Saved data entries
╔══
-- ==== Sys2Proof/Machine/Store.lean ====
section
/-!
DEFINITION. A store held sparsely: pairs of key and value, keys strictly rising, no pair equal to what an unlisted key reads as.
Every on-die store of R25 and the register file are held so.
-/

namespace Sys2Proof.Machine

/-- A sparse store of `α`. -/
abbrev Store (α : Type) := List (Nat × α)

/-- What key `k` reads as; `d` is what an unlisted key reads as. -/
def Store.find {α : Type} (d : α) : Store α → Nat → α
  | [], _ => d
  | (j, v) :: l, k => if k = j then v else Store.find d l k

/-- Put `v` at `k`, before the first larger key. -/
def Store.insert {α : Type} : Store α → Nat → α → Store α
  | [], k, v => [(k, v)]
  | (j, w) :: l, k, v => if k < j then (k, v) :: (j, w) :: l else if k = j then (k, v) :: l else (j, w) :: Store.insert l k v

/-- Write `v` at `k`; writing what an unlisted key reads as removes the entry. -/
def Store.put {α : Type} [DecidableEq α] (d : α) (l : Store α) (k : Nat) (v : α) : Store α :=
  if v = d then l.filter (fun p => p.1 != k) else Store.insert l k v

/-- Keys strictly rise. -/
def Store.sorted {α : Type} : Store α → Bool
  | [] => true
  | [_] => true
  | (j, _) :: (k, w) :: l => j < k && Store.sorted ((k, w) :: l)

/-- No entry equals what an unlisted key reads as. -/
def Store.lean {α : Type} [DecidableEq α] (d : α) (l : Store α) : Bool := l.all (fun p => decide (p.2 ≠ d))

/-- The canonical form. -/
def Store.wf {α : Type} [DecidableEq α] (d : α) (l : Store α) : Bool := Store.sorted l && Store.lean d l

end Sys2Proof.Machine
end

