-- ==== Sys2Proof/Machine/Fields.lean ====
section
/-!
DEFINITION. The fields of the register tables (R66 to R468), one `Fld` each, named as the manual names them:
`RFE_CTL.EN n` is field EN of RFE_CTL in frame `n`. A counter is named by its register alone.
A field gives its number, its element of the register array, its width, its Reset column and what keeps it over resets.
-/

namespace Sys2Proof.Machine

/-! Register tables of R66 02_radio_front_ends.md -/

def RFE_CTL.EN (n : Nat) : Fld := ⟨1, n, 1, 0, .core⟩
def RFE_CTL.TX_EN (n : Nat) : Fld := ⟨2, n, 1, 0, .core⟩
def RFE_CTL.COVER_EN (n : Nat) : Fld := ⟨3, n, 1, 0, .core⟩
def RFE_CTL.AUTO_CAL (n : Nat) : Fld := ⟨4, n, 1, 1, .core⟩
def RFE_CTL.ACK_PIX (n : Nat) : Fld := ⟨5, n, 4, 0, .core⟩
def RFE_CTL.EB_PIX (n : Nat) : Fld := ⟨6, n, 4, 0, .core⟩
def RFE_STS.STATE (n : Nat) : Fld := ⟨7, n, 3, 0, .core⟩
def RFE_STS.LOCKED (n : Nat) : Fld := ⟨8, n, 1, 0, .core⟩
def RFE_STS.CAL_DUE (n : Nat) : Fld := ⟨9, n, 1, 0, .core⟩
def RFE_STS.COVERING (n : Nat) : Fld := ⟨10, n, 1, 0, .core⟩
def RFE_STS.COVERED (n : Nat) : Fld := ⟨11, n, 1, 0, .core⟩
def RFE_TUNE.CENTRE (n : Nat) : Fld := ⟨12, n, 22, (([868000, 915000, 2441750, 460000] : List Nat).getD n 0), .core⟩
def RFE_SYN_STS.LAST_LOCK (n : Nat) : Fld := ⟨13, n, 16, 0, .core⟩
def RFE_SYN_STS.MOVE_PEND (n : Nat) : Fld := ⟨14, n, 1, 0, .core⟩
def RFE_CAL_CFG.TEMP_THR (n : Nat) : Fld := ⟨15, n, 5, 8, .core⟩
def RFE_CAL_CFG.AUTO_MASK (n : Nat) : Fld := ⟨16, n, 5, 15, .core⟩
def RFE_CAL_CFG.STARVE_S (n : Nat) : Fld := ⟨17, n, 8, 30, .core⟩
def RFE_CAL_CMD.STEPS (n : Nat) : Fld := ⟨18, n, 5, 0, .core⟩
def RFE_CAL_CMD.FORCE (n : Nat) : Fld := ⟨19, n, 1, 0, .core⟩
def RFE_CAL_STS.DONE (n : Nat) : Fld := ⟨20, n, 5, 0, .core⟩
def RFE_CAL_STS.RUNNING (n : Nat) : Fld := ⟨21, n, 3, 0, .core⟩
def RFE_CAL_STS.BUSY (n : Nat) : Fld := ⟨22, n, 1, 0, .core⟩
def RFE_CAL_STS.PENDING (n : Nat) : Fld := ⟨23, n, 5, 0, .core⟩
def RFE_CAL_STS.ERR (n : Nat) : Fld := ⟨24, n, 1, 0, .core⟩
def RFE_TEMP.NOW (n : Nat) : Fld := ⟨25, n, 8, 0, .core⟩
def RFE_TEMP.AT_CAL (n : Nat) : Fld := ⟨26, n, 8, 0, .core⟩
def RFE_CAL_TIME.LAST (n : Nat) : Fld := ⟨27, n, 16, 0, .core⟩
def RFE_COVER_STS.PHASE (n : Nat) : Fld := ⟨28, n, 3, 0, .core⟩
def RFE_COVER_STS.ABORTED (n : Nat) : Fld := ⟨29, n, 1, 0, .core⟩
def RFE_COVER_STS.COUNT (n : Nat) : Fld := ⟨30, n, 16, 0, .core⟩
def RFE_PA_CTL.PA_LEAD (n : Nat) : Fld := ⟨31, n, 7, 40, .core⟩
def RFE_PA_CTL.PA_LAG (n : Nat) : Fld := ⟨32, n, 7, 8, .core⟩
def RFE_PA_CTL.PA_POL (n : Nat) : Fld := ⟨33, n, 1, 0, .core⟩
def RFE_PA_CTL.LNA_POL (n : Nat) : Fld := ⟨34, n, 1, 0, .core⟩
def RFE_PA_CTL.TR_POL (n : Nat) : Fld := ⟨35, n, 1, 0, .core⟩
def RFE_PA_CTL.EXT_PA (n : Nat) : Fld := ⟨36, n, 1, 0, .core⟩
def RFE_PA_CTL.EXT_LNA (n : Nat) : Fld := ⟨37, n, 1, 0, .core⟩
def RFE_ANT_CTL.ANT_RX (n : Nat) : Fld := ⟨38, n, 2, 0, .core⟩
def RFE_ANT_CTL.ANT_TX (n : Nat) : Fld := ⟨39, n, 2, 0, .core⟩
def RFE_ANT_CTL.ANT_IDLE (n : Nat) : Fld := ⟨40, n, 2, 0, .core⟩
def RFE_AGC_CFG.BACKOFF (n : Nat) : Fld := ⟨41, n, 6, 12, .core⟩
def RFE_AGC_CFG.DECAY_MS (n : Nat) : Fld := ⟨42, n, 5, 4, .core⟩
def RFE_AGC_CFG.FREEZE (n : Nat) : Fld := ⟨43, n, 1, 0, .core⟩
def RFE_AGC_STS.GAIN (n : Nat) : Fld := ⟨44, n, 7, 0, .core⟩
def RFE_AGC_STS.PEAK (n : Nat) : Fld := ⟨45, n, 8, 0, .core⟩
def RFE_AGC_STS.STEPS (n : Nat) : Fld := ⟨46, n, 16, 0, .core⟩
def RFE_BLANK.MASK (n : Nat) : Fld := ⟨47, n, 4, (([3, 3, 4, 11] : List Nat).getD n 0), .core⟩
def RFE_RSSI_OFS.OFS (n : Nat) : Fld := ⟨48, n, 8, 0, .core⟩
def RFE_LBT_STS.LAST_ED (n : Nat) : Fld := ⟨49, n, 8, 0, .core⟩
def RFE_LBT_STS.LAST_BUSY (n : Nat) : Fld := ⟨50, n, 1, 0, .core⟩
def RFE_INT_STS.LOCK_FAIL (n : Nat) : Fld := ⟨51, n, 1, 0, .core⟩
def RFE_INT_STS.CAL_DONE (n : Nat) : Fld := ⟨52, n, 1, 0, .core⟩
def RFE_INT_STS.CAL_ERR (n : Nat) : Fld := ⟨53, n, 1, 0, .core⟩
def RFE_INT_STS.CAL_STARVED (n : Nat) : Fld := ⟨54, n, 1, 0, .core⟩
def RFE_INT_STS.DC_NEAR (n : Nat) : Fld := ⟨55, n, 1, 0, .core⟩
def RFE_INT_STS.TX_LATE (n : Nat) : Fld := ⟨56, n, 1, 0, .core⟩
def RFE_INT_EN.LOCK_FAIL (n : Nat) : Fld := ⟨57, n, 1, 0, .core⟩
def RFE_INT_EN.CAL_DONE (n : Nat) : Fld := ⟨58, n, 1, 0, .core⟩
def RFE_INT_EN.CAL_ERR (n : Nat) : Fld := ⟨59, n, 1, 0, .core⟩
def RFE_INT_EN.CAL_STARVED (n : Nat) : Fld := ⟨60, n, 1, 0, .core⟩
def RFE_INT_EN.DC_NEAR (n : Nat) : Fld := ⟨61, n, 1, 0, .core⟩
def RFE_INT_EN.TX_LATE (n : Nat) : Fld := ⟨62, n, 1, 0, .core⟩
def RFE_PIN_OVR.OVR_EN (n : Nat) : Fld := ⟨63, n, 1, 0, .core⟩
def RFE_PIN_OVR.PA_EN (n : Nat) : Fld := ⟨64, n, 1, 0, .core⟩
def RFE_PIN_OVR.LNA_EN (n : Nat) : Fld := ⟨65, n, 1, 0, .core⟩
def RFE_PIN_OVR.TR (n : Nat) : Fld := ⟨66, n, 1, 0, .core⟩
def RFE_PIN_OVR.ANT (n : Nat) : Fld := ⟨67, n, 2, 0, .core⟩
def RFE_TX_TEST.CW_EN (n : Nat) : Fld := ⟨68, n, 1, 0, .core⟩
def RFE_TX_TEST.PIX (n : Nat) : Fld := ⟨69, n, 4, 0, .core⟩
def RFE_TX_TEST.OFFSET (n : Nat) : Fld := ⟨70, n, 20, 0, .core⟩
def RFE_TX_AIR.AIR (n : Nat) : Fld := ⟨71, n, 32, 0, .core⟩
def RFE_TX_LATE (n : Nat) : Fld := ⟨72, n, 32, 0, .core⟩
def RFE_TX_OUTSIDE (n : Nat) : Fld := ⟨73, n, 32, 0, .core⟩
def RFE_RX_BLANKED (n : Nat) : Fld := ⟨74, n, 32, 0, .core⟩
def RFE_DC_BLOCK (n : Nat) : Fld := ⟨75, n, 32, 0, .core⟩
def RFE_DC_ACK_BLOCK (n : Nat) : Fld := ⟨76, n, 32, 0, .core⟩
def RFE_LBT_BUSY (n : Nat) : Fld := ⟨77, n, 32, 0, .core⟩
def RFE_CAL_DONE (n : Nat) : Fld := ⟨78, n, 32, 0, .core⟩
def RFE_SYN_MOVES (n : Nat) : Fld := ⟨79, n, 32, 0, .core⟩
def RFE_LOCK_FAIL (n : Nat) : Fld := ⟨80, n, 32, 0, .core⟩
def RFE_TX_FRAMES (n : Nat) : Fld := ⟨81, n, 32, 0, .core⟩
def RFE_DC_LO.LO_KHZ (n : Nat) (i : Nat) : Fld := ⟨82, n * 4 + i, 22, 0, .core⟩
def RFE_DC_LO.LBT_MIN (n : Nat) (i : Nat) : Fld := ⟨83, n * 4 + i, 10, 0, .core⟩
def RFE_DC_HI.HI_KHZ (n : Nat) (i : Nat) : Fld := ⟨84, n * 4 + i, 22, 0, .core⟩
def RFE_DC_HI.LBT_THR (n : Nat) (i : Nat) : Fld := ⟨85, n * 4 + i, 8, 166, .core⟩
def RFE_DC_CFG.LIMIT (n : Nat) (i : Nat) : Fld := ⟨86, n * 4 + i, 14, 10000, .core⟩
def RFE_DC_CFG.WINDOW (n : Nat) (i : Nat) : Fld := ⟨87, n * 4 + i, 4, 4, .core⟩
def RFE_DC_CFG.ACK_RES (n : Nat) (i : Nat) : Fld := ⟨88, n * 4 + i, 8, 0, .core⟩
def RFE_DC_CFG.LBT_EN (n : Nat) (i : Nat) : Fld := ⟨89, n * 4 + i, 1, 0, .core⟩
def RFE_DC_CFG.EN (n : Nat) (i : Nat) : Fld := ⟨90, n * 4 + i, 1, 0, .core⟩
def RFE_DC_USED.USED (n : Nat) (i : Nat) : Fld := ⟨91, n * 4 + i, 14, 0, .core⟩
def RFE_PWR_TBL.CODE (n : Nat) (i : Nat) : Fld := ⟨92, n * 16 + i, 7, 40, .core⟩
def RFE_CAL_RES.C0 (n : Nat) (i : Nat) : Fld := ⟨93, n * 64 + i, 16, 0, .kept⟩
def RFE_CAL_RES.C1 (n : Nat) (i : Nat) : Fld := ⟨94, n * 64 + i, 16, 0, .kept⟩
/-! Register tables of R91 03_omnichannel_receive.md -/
╚══
╔══
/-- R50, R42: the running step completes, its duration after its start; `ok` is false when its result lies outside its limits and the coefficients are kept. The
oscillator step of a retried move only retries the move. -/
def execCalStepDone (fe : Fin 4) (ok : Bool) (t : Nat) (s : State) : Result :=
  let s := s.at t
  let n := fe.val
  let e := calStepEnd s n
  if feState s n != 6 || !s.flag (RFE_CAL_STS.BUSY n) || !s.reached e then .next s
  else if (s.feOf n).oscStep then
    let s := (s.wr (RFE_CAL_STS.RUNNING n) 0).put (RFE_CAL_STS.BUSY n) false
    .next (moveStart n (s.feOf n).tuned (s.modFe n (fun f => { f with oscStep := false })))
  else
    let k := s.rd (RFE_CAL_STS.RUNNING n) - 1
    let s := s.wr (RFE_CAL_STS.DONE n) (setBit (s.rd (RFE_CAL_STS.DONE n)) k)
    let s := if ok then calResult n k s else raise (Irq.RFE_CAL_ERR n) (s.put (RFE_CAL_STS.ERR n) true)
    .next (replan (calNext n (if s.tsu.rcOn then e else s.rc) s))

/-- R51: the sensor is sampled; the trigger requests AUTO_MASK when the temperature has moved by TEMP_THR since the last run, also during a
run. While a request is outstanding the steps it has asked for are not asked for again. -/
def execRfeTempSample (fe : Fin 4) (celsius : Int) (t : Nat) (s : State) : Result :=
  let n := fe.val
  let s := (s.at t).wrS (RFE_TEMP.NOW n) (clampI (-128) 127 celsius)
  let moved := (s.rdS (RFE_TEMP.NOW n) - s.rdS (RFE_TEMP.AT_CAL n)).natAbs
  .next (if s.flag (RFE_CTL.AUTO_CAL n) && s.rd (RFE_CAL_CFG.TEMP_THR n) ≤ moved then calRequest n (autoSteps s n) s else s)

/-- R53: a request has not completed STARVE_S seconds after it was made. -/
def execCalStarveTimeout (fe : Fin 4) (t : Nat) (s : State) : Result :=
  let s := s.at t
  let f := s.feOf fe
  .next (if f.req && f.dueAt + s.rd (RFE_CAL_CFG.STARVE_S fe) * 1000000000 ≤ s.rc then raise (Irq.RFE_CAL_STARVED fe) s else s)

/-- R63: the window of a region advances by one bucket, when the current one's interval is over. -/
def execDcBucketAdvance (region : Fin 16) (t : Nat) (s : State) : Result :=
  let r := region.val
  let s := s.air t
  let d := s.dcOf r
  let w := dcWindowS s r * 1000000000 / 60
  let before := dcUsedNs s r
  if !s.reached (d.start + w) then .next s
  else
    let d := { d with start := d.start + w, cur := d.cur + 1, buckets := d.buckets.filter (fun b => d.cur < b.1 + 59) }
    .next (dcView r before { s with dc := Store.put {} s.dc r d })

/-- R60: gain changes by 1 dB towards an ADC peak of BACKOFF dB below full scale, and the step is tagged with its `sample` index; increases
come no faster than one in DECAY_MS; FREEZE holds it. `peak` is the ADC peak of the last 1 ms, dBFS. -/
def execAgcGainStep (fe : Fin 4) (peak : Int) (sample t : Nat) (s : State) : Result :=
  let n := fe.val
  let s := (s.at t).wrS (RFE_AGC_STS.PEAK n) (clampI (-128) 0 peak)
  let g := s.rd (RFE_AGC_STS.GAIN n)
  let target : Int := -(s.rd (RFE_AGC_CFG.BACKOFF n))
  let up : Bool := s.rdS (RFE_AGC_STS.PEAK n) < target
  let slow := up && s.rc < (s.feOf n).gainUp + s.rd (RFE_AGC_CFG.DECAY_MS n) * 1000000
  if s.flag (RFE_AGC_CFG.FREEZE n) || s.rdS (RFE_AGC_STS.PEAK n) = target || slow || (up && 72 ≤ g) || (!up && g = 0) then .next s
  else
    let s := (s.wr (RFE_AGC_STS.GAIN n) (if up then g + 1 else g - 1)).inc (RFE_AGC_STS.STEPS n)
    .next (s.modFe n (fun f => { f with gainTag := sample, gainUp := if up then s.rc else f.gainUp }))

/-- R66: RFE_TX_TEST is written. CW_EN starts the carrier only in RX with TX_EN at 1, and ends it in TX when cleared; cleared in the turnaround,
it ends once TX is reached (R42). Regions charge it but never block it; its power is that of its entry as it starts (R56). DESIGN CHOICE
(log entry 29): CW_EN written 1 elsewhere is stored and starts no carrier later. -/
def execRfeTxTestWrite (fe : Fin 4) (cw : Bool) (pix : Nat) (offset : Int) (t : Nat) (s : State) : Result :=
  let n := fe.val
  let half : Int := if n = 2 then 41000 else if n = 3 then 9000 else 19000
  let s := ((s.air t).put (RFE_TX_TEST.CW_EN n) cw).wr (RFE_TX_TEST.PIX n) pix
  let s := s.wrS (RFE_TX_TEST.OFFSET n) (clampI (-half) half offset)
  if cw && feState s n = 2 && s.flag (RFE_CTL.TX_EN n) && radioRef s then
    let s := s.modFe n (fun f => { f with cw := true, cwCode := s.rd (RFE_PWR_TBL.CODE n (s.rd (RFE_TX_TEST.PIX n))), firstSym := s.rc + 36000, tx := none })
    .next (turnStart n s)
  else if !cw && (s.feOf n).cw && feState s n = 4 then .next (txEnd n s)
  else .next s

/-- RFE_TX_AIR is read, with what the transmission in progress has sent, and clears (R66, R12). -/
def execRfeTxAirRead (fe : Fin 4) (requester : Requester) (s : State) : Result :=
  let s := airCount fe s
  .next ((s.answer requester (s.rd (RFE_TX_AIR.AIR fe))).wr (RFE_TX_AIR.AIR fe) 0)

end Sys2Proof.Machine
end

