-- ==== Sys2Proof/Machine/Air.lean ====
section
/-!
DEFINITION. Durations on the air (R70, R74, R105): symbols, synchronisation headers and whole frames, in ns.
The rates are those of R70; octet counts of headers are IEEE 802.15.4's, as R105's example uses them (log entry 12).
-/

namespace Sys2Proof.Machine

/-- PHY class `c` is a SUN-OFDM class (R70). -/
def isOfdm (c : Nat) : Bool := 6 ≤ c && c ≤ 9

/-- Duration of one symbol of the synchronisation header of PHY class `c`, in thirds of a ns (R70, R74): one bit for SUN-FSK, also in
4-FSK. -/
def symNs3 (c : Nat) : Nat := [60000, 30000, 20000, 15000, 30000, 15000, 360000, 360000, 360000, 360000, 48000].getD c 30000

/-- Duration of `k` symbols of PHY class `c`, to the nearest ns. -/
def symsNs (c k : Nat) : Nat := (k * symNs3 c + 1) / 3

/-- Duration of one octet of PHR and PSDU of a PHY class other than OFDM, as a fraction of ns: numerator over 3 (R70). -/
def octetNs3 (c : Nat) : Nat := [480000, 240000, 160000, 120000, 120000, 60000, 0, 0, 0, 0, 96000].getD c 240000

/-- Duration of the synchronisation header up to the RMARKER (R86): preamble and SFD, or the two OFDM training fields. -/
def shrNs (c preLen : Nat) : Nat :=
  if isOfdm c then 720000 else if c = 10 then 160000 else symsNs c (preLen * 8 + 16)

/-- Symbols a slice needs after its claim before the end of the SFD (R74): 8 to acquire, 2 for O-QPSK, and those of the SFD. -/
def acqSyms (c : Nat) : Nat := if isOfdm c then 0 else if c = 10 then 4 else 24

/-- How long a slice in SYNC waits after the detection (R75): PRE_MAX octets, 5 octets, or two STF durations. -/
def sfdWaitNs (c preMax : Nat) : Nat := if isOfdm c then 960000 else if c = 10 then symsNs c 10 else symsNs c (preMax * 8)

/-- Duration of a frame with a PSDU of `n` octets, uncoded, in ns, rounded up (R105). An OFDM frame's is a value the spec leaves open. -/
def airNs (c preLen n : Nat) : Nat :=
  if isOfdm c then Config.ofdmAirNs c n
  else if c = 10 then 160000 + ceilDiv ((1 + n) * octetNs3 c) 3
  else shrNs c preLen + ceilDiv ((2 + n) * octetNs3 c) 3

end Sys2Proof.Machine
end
╚══
What lines in the records above include the string "reads"? Copy each one.

• [Finished task]
DEFINITION. A store held sparsely: pairs of key and value, keys strictly rising, no pair equal to what an unlisted key reads as.
/-- What key `k` reads as; `d` is what an unlisted key reads as. -/
/-- Write `v` at `k`; writing what an unlisted key reads as removes the entry. -/
/-- No entry equals what an unlisted key reads as. -/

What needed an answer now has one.